[Work instructions]: Pull every line containing the word "start" from the records.

[Record extracts]:

'''

-- ==== Sys2Proof/Machine/Header.lean ====
section
/-! DEFINITION. Format HDR: the header, the three payload decoders the spec gives, and one decode by the case its frame
selects (spec/42_header_dispatch.md, spec/45_payload_decoders.md). -/

namespace Sys2Proof.Machine

/-! ## The header and the payload (R138, R76) -/

/-- R138: `nodeId = ((f[0] & 0x0F) << 16) | (f[2] << 8) | f[3]`; the others are single bytes. -/
def parseHeader (f : List Byte) : Header where
  nodeId :=
    ((frameByte f 0 &&& 0x0F).setWidth 20 <<< 16) ||| ((frameByte f 2).setWidth 20 <<< 8) |||
      (frameByte f 3).setWidth 20
  priceCode := frameByte f 1
  sequence := frameByte f 4
  msgType := msgTypeOf f

/-- R76: the frame after the header. -/
def payload (f : List Byte) : List Byte := f.drop HDR_LEN

/-! ## The payload decoders (R205) -/

/-- R207: `!IIHbHBB`. -/
def healthLayout : List Item := [.u4, .u4, .u2, .s1, .u2, .u1, .u1]

/-- R207: the six names; FW takes the two trailing items (C2, D16). -/
def healthRecord : List Int → Fields
  | [t, u, bat, tmp, sn, fw0, fw1] =>
    .cons "Time" (.int t) (.cons "Uptime" (.int u) (.cons "Battery" (.int bat) (.cons "Temperature" (.int tmp)
      (.cons "SN" (.int sn) (.cons "FW" (.list (.cons (.int fw0) (.cons (.int fw1) .nil))) .nil)))))
  | _ => .nil

/-- R207: HEALTH(p). -/
def healthPayload (p : List Byte) : Bu Fields :=
  (unpackFixed p healthLayout).bind fun vs => .ok (healthRecord vs)

/-- R208: SP_CONFIG(p); MalformedPayload below two bytes, the rest ignored. -/
def spConfigPayload (p : List Byte) : Bu Fields :=
  (memRead p 0 2).bind fun v => .ok (.cons "SamplingPeriod" (.int v) .nil)

/-- R209: the lengths of the family and the channel counts they stand for. -/
def vwLengths : List (Nat × Nat) := [(6, 0), (14, 1), (22, 2), (30, 3), (38, 4), (46, 5)]

/-- R209: the prefix, 4-byte Time and 2-byte Pressure. -/
def vwPrefix : List Item := [.u4, .u2]

/-- R209: `n` channel groups of eight raw bytes each. -/
def vwChannels (p : List Byte) : Nat → Values
  | 0 => .nil
  | n + 1 => .cons (.list (byteValues (p.take 8))) (vwChannels (p.drop 8) n)

/-- R209: VW(p). -/
def vwPayload (p : List Byte) : Bu Fields :=
  (lengthSelect p vwLengths).bind fun n =>
    (unpackFixed p vwPrefix).bind fun vs =>
      match vs with
      | [t, pr] =>
        .ok (.cons "Time" (.int t) (.cons "Pressure" (.int pr) (.cons "ChannelCount" (.int n)
          (.cons "Channels" (.list (vwChannels (p.drop 6) n)) .nil))))
      | _ => .malformed

/-- R29, R205, R210: a decoder the configuration supplies, run from the bit it names with an empty side table and item index
0 (log entry 30); its record is the message's. -/
def programPayload (c : Config) (start : Nat) (d : Parser) (p : List Byte) : Bu Fields :=
  (runParser c p .nil 0 start d).bind fun r => asRecord r.1

/-! ## The cases of a decode (R135) -/

/-- R135, R143: a payload decoder's record with the header, or its error unchanged. -/
def recordResult (f : List Byte) (r : Bu Fields) : Bu Result :=
  r.bind fun x => .ok (.ok (parseHeader f) x)

/-- R136: MalformedPayload; the configuration may make it HeaderError for one to five bytes with the marker clear
(U5, log entry 14). -/
def shortResult (c : Config) (f : List Byte) : Bu Result :=
  if c.shortMarkerFirst && !f.isEmpty && !markerSet f then .ok .headerError else .malformed

/-- R207: a Health message. -/
def healthResult (f : List Byte) : Bu Result := recordResult f (healthPayload (payload f))

/-- R208: an SP Config message. -/
def spConfigResult (f : List Byte) : Bu Result := recordResult f (spConfigPayload (payload f))

/-- R209: a message of the vibrating-wire family. -/
def vwResult (f : List Byte) : Bu Result := recordResult f (vwPayload (payload f))

/-- R142: the header and UnknownType; the payload is not looked at. -/
def unknownResult (f : List Byte) : Bu Result := .ok (.unknownType (parseHeader f))

/-- R210: a type mapped to a decoder this spec does not give: the configuration's, or refused. A decoder that R189, R80
or R205 refuses is refused whatever the payload: "it is a configuration error, not a run-time fault" (U14). -/
def otherResult (c : Config) (f : List Byte) (dir : Dir) : Bu Result :=
  match c.lookup dir (msgTypeOf f) with
  | .program start d =>
    if d.wfPayload c start then recordResult f (programPayload c start d (payload f)) else .refuse .decoderIllFormed
  | _ => .refuse .decoderLacking

/-- R135: `decode(f, dir)`, a function of the frame, the direction and the configuration alone (R31). -/
def decodeResult (c : Config) (f : List Byte) (dir : Dir) : Bu Result :=
  match selectHdr c f dir with
  | .short => shortResult c f
  | .error => .ok .headerError
  | .health => healthResult f
  | .spConfig => spConfigResult f
  | .vw => vwResult f
  | .unmapped255 => unknownResult f
  | .unknownType => unknownResult f
  | .otherMapped => otherResult c f dir

/-! ## The meanings of format HDR -/

/-- A row of format HDR, run where the frame, the direction and the configuration select it (R135; log entry 11). -/
def hdrRun (row : HdrRow) (f : List Byte) (dir : Dir) (s : State) (r : Bu Result) : Out :=
  if selectHdr s.cfg f dir = row then mdReturn r s else .refused .rowNotSelected

/-- R136 -/
def execHdrShort (f : List Byte) (dir : Dir) (s : State) : Out :=
  hdrRun .short f dir s (shortResult s.cfg f)

/-- R137 -/
def execHdrError (f : List Byte) (dir : Dir) (s : State) : Out :=
  hdrRun .error f dir s (.ok .headerError)

/-- R207 -/
def execHealth (f : List Byte) (dir : Dir) (s : State) : Out :=
  hdrRun .health f dir s (healthResult f)

/-- R208 -/
def execSpConfig (f : List Byte) (dir : Dir) (s : State) : Out :=
  hdrRun .spConfig f dir s (spConfigResult f)

/-- R209 -/
def execVw (f : List Byte) (dir : Dir) (s : State) : Out :=
  hdrRun .vw f dir s (vwResult f)

/-- R142: 255 is unmapped in both tables. -/
def execUnmapped255 (f : List Byte) (dir : Dir) (s : State) : Out :=
  hdrRun .unmapped255 f dir s (unknownResult f)

/-- R142: a type unmapped in the selected table. -/
def execUnknownType (f : List Byte) (dir : Dir) (s : State) : Out :=
  hdrRun .unknownType f dir s (unknownResult f)

/-- R210 -/
def execOtherMapped (f : List Byte) (dir : Dir) (s : State) : Out :=
  hdrRun .otherMapped f dir s (otherResult s.cfg f dir)

end Sys2Proof.Machine
end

'''

[Response below]:
def programPayload (c : Config) (start : Nat) (d : Parser) (p : List Byte) : Bu Fields :=
  (runParser c p .nil 0 start d).bind fun r => asRecord r.1
  | .program start d =>
    if d.wfPayload c start then recordResult f (programPayload c start d (payload f)) else .refuse .decoderIllFormed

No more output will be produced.